TASK DIRECTIONS: Repeat exactly the lines of the listing below, please, starting with the first and ending with the line containing "with_reducible apply State.livePanel_keeps"; leave out the rest.

INFORMATION:
theorem State.hpmStep_keeps {a s : State} {x1} (h : Keeps a s) :
    Keeps a (State.hpmStep s x1) := by
  unfold State.hpmStep
  try dsimp only
  repeat' (first | with_reducible assumption | with_reducible apply State.hpmOne_keeps
                  | with_reducible refine Keeps.foldl (fun _ _ _ => ?_) ?_
                  | with_reducible refine Keeps.foldlFst (fun _ _ _ => ?_) ?_
                  | with_reducible refine Keeps.foldlSnd (fun _ _ _ => ?_) ?_ | simp only [Keeps.record]
                  | with_reducible refine Keeps.of_snd ‹_ = (_, _)› ?_
                  | with_reducible refine Keeps.of_fst ‹_ = (_, _)› ?_
                  | with_reducible refine Keeps.of_fst3 ‹_ = (_, _, _)› ?_ | with_reducible apply Keeps.ite
                  | split | dsimp only)

theorem State.issue_keeps {a s : State} {x1} (h : Keeps a s) :
    Keeps a (State.issue s x1) := by
  unfold State.issue
  try dsimp only
  repeat' (first | with_reducible assumption | with_reducible apply State.hpmStep_keeps
                  | with_reducible apply State.updHart_keeps | simp only [Keeps.record]
                  | with_reducible refine Keeps.of_snd ‹_ = (_, _)› ?_
                  | with_reducible refine Keeps.of_fst ‹_ = (_, _)› ?_
                  | with_reducible refine Keeps.of_fst3 ‹_ = (_, _, _)› ?_ | with_reducible apply Keeps.ite
                  | split | dsimp only)

theorem State.livePanel_keeps {a s : State} {t : State} {x1} (h : Keeps a s) (h2 : Keeps a t) :
    Keeps a (State.livePanel s x1 t) := by
  unfold State.livePanel
  try dsimp only
  repeat' (first | with_reducible assumption | simp only [Keeps.record]
                  | with_reducible refine Keeps.of_snd ‹_ = (_, _)› ?_
                  | with_reducible refine Keeps.of_fst ‹_ = (_, _)› ?_
                  | with_reducible refine Keeps.of_fst3 ‹_ = (_, _, _)› ?_ | with_reducible apply Keeps.ite
                  | split | dsimp only)

theorem State.livePeer_keeps {a s : State} {t : State} {x1} (h : Keeps a s) (h2 : Keeps a t) :
    Keeps a (State.livePeer s x1 t) := by
  unfold State.livePeer
  try dsimp only
  repeat' (first | with_reducible assumption | with_reducible apply State.livePanel_keeps
                  | with_reducible apply State.live_keeps | simp only [Keeps.record]
                  | with_reducible refine Keeps.of_snd ‹_ = (_, _)› ?_
                  | with_reducible refine Keeps.of_fst ‹_ = (_, _)› ?_
                  | with_reducible refine Keeps.of_fst3 ‹_ = (_, _, _)› ?_ | with_reducible apply Keeps.ite
                  | split | dsimp only)

theorem State.accrue_keeps {a s : State} {x1} {x2} {x3} (h : Keeps a s) :
    Keeps a (State.accrue s x1 x2 x3) := by
  unfold State.accrue
  try dsimp only
  repeat' (first | with_reducible assumption | simp only [Keeps.record]
                  | with_reducible refine Keeps.of_snd ‹_ = (_, _)› ?_
                  | with_reducible refine Keeps.of_fst ‹_ = (_, _)› ?_
                  | with_reducible refine Keeps.of_fst3 ‹_ = (_, _, _)› ?_ | with_reducible apply Keeps.ite
                  | split | dsimp only)
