theorem State.dirtyAtHome_keeps {a s : State} {x1} {x2} {x3} {x4} (h : Keeps a s) :
    Keeps a (State.dirtyAtHome s x1 x2 x3 x4) := by
  unfold State.dirtyAtHome
  try dsimp only
  repeat' (first | with_reducible assumption | with_reducible apply State.slcLate_keeps
                  | with_reducible apply State.arrive_keeps | with_reducible apply State.updSlice_keeps
                  | with_reducible apply State.homeWrite_keeps | with_reducible apply State.updTx_keeps
                  | with_reducible apply State.report_keeps | simp only [Keeps.record]
                  | with_reducible refine Keeps.of_snd ‹_ = (_, _)› ?_
                  | with_reducible refine Keeps.of_fst ‹_ = (_, _)› ?_
                  | with_reducible refine Keeps.of_fst3 ‹_ = (_, _, _)› ?_ | with_reducible apply Keeps.ite
                  | split | dsimp only)

theorem State.endWindows_keeps {a s : State} {x1} (h : Keeps a s) :
    Keeps a (State.endWindows s x1) := by
  unfold State.endWindows
  try dsimp only
  repeat' (first | with_reducible assumption | with_reducible apply State.endWindow_keeps
                  | with_reducible refine Keeps.foldl (fun _ _ _ => ?_) ?_
                  | with_reducible refine Keeps.foldlFst (fun _ _ _ => ?_) ?_
                  | with_reducible refine Keeps.foldlSnd (fun _ _ _ => ?_) ?_ | simp only [Keeps.record]
                  | with_reducible refine Keeps.of_snd ‹_ = (_, _)› ?_
                  | with_reducible refine Keeps.of_fst ‹_ = (_, _)› ?_
                  | with_reducible refine Keeps.of_fst3 ‹_ = (_, _, _)› ?_ | with_reducible apply Keeps.ite
                  | split | dsimp only)

theorem State.evAtHome_keeps {a s : State} {x1} {x2} {x3} {x4} (h : Keeps a s) :
    Keeps a (State.evAtHome s x1 x2 x3 x4) := by
  unfold State.evAtHome
  try dsimp only
  repeat' (first | with_reducible assumption | with_reducible apply State.arrive_keeps
                  | with_reducible apply State.updPort_keeps | with_reducible apply State.updSlice_keeps
                  | with_reducible apply State.sendWbAck_keeps | with_reducible apply State.cohCount_keeps
                  | with_reducible apply State.updTx_keeps | with_reducible apply State.setExcl_keeps
                  | simp only [Keeps.record] | with_reducible refine Keeps.of_snd ‹_ = (_, _)› ?_
                  | with_reducible refine Keeps.of_fst ‹_ = (_, _)› ?_
                  | with_reducible refine Keeps.of_fst3 ‹_ = (_, _, _)› ?_ | with_reducible apply Keeps.ite
                  | split | dsimp only)

theorem State.lostTx_keeps {a s : State} {x1} {x2} {x3} (h : Keeps a s) :
    Keeps a (State.lostTx s x1 x2 x3) := by
  unfold State.lostTx
  try dsimp only
  repeat' (first | with_reducible assumption | with_reducible apply State.slcLate_keeps
                  | with_reducible apply State.poisonLine_keeps | with_reducible apply State.setF_keeps
                  | with_reducible apply State.err_keeps | with_reducible apply State.homeGo_keeps
                  | with_reducible apply State.dropTx_keeps | with_reducible apply State.endTx_keeps
                  | simp only [Keeps.record] | with_reducible refine Keeps.of_snd ‹_ = (_, _)› ?_
                  | with_reducible refine Keeps.of_fst ‹_ = (_, _)› ?_
                  | with_reducible refine Keeps.of_fst3 ‹_ = (_, _, _)› ?_ | with_reducible apply Keeps.ite
                  | split | dsimp only)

EXERCISE RESULT:
theorem State.hpmStep_keeps {a s : State} {x1} (h : Keeps a s) :
    Keeps a (State.hpmStep s x1) := by
  unfold State.hpmStep
  try dsimp only
  repeat' (first | with_reducible assumption | with_reducible apply State.hpmOne_keeps
                  | with_reducible refine Keeps.foldl (fun _ _ _ => ?_) ?_
                  | with_reducible refine Keeps.foldlFst (fun _ _ _ => ?_) ?_
                  | with_reducible refine Keeps.foldlSnd (fun _ _ _ => ?_) ?_ | simp only [Keeps.record]
                  | with_reducible refine Keeps.of_snd ‹_ = (_, _)› ?_
                  | with_reducible refine Keeps.of_fst ‹_ = (_, _)› ?_
                  | with_reducible refine Keeps.of_fst3 ‹_ = (_, _, _)› ?_ | with_reducible apply Keeps.ite
                  | split | dsimp only)

theorem State.issue_keeps {a s : State} {x1} (h : Keeps a s) :
    Keeps a (State.issue s x1) := by
  unfold State.issue
  try dsimp only
  repeat' (first | with_reducible assumption | with_reducible apply State.hpmStep_keeps
                  | with_reducible apply State.updHart_keeps | simp only [Keeps.record]
                  | with_reducible refine Keeps.of_snd ‹_ = (_, _)› ?_
                  | with_reducible refine Keeps.of_fst ‹_ = (_, _)› ?_
                  | with_reducible refine Keeps.of_fst3 ‹_ = (_, _, _)› ?_ | with_reducible apply Keeps.ite
                  | split | dsimp only)

theorem State.livePanel_keeps {a s : State} {t : State} {x1} (h : Keeps a s) (h2 : Keeps a t) :
    Keeps a (State.livePanel s x1 t) := by
  unfold State.livePanel
  try dsimp only
  repeat' (first | with_reducible assumption | simp only [Keeps.record]
                  | with_reducible refine Keeps.of_snd ‹_ = (_, _)› ?_
                  | with_reducible refine Keeps.of_fst ‹_ = (_, _)› ?_
                  | with_reducible refine Keeps.of_fst3 ‹_ = (_, _, _)› ?_ | with_reducible apply Keeps.ite
                  | split | dsimp only)

theorem State.livePeer_keeps {a s : State} {t : State} {x1} (h : Keeps a s) (h2 : Keeps a t) :
    Keeps a (State.livePeer s x1 t) := by
  unfold State.livePeer
  try dsimp only
  repeat' (first | with_reducible assumption | with_reducible apply State.livePanel_keeps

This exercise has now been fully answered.